Herbalis Wahyu Suprapto di Kotamadya Batu, Jawa Timur itu menyarankan memanen daun Ficus carica itu tanpa tangkai. “Senyawa berkhasiat tersimpan di daun sehingga tangkai tak perlu disertakan,” ujar Wahyu.
Menurut Wahyu tangkai itu hanya menambah bobot. “Ujung-ujungnya khasiat daun berkurang,” ujarnya. Selain pemilihan daun, cara pengeringan pun menentukan kualitas bahan minuman.
“Senyawa dalam herbal mudah teroksidasi oleh sinar matahari langsung,” ujar Sukrasno. Ia menyarankan pengeringan dengan mengangin-anginkan tanpa terkena sinar matahari langsung plus menggunakan alas yang berongga.
Yang terbaik menggunakan rak yang renggang di bagian bawah agar sirkulasi udara lancar. Hal itu menghindari kebusukan pada daun. Menurut Sukrasno produsen sebaiknya menghindari penggunaan alas plastik karena aliran udara di bawah daun tidak lancar.

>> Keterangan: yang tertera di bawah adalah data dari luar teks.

-- ==== Sys2Proof/Laws/State.lean ====
section
/-! SUPPORT. One lemma per field per block update, each true by rfl. -/

namespace Sys2Proof.Machine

“Jika udara di bawah daun tidak lancar akan lembap dan memicu tumbuh cendawan,” ujar Sukrasno.
Pengeringan daun bisa juga menggunakan oven. Menurut Prof Sukrasno suhu ideal untuk pengeringan tanaman herbal 400 C. “Yang paling jelek pada suhu 600 C, karena bisa menyebabkan fenol oksidase yang mengoksidasi senyawa-senyawa bermanfaat pada tanaman,” ujarnya
Pada daun kenikir misalnya, pemanasan pada suhu 55—60o C mengurangi kadar flavonoid. Produsen olahan daun tin sebaiknya menghindari penggunaan bahan-bahan kimia, terutama saat proses pengemasan.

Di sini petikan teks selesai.